### [What is expected]
Copy nothing from the entries below except the lines from the one containing "split <;> omega" through the one containing "simp only [List.mem_cons, List.not_mem_nil, or_false]", and copy those exactly.
----
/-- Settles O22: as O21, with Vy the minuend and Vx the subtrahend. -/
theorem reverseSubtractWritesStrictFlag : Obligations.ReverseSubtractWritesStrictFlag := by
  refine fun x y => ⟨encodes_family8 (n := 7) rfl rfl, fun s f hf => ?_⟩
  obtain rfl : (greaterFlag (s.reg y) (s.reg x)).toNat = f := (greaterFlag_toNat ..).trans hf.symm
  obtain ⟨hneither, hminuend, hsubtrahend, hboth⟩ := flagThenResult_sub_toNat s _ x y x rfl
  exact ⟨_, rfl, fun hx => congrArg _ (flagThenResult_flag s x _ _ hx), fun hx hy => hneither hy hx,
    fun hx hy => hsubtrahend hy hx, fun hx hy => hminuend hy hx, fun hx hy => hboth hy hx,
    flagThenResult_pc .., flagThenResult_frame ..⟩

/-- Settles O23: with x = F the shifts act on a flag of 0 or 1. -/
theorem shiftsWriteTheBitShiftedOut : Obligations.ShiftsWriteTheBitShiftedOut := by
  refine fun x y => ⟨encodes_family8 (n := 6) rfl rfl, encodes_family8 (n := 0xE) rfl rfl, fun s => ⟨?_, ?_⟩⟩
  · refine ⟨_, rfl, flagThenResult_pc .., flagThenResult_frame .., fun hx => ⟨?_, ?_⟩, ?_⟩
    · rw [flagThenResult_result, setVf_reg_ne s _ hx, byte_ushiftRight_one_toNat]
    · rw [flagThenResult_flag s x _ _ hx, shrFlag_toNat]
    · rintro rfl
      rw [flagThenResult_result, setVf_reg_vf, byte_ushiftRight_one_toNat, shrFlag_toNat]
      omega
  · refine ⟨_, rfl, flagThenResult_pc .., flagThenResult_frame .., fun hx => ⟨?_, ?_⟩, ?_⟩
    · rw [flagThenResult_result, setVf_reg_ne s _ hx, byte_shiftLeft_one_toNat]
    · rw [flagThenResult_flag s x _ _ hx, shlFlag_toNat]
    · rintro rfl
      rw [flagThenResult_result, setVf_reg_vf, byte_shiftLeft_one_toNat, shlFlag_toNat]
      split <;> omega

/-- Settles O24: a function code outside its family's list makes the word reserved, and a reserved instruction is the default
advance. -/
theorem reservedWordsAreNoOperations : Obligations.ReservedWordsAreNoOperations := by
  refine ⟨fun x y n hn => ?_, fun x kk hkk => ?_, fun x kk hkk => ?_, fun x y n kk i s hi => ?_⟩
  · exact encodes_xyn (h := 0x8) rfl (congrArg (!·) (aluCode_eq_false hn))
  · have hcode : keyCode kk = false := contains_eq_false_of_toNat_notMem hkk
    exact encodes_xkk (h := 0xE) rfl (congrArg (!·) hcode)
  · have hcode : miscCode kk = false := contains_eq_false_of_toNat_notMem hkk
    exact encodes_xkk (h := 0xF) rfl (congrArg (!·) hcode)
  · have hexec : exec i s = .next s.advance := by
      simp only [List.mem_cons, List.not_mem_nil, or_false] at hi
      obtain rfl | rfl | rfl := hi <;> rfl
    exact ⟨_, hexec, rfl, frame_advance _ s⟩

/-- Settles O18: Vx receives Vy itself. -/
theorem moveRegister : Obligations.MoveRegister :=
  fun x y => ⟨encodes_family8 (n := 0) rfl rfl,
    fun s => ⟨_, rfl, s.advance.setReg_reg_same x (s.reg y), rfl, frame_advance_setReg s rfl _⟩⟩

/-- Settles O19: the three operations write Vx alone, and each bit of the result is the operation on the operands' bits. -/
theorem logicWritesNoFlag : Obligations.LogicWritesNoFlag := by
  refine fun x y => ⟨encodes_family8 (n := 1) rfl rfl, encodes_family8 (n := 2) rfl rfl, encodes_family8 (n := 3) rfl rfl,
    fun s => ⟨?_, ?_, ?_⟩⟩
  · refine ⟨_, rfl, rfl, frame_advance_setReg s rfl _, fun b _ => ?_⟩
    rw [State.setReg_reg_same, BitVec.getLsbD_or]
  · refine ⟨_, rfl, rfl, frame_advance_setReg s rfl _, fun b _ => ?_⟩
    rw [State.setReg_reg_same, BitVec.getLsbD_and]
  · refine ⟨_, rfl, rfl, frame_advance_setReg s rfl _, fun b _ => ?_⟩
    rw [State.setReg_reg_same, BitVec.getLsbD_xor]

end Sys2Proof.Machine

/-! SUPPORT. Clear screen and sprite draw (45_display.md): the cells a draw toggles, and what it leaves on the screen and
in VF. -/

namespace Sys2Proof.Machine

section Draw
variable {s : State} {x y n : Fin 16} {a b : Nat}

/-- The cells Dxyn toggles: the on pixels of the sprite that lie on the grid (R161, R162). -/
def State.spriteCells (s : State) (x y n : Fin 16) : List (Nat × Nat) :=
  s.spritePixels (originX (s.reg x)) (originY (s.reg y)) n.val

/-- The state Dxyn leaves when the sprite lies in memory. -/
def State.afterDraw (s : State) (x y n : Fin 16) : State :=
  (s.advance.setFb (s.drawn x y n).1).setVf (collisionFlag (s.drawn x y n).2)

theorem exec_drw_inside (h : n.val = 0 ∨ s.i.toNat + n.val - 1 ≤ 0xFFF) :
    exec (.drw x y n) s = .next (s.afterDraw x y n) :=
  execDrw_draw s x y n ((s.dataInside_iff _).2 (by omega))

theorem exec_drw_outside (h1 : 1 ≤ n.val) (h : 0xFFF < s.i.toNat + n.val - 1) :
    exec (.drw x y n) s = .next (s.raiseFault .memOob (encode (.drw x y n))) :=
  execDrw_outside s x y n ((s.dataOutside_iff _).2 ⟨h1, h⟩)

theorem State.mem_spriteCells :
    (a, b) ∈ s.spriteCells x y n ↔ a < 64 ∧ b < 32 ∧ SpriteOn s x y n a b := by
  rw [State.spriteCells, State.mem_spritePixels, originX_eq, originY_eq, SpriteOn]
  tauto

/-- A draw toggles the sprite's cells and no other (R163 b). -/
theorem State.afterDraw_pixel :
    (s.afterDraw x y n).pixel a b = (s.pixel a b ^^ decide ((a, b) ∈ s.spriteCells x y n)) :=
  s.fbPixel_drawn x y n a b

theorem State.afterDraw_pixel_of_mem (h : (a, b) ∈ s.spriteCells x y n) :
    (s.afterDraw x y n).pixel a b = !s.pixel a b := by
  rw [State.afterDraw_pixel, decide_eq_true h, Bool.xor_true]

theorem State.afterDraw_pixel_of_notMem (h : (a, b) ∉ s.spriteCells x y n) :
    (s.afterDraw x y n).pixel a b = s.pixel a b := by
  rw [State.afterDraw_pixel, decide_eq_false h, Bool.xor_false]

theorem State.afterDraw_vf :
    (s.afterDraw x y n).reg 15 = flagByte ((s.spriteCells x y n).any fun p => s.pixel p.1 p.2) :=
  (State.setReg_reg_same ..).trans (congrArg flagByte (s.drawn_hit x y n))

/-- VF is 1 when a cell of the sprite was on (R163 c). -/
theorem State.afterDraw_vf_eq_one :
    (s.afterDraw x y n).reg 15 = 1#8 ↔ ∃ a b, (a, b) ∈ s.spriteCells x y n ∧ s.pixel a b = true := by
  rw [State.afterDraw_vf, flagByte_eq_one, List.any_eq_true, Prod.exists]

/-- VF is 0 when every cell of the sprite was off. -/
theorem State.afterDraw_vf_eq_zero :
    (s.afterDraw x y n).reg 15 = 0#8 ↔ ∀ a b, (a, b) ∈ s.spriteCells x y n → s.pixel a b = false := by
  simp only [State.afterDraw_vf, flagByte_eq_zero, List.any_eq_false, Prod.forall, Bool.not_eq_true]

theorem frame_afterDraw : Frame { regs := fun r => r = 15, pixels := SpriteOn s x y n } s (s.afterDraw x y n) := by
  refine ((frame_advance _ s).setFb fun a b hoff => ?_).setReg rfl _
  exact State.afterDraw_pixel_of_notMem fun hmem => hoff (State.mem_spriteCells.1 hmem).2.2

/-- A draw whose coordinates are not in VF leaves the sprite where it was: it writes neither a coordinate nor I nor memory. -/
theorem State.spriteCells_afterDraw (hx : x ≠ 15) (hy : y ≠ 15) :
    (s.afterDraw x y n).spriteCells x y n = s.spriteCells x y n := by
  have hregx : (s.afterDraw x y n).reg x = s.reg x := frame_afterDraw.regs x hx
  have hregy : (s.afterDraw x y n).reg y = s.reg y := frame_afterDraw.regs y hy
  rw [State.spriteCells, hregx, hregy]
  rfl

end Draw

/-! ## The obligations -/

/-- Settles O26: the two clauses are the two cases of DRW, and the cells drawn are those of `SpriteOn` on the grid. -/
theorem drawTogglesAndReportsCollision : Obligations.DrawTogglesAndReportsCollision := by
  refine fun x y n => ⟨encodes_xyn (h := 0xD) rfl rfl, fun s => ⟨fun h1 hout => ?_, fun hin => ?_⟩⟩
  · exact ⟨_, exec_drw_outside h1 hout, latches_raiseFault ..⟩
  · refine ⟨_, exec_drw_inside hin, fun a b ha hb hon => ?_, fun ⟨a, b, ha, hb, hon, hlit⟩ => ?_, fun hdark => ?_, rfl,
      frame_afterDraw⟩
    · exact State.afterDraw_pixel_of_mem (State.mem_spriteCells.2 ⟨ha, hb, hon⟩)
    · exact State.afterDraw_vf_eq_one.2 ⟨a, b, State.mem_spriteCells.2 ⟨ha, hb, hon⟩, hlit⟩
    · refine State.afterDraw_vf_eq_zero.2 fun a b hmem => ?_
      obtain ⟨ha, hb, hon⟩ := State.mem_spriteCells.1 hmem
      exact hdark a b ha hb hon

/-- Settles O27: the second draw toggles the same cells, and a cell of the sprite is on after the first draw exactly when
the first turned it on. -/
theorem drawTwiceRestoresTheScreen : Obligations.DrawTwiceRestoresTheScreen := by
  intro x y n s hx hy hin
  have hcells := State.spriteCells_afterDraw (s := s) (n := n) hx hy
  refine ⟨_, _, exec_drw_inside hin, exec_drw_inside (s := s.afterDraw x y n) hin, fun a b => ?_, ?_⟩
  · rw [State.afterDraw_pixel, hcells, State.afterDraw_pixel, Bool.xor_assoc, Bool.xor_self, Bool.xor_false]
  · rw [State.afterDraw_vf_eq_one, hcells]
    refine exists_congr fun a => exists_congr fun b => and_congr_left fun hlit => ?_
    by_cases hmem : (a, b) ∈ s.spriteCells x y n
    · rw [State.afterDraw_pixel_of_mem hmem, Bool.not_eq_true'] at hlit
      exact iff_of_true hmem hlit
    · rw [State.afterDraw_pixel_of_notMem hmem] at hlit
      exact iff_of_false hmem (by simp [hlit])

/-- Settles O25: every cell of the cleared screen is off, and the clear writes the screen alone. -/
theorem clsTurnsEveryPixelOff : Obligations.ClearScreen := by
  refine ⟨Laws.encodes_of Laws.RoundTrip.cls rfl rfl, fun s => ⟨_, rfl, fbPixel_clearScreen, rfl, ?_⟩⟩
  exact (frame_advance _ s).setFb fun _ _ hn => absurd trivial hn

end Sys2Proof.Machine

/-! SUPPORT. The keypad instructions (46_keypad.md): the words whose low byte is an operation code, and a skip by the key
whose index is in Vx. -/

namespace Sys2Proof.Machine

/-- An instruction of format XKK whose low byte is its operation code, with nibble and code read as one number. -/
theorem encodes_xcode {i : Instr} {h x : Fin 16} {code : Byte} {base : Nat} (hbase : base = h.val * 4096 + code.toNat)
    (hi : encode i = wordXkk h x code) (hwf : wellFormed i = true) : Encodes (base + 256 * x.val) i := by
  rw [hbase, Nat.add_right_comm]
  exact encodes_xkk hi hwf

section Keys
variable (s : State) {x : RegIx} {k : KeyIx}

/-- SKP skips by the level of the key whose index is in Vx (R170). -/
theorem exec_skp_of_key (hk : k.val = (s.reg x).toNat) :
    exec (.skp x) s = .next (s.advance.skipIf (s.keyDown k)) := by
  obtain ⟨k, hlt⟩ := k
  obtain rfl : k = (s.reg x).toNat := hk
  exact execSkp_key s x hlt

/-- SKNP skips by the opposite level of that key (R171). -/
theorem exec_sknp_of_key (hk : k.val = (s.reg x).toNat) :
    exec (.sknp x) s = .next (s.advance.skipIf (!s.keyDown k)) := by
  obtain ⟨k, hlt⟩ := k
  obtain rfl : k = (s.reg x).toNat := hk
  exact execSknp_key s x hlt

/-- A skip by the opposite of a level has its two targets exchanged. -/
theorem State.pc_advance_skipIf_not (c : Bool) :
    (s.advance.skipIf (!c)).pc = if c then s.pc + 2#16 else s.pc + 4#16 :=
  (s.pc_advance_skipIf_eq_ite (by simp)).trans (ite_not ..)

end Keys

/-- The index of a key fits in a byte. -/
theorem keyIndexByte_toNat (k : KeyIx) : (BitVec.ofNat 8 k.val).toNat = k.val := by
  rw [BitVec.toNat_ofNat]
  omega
----
### [Answer space]
      split <;> omega

/-- Settles O24: a function code outside its family's list makes the word reserved, and a reserved instruction is the default
advance. -/
theorem reservedWordsAreNoOperations : Obligations.ReservedWordsAreNoOperations := by
  refine ⟨fun x y n hn => ?_, fun x kk hkk => ?_, fun x kk hkk => ?_, fun x y n kk i s hi => ?_⟩
  · exact encodes_xyn (h := 0x8) rfl (congrArg (!·) (aluCode_eq_false hn))
  · have hcode : keyCode kk = false := contains_eq_false_of_toNat_notMem hkk
    exact encodes_xkk (h := 0xE) rfl (congrArg (!·) hcode)
  · have hcode : miscCode kk = false := contains_eq_false_of_toNat_notMem hkk
    exact encodes_xkk (h := 0xF) rfl (congrArg (!·) hcode)
  · have hexec : exec i s = .next s.advance := by
      simp only [List.mem_cons, List.not_mem_nil, or_false] at hi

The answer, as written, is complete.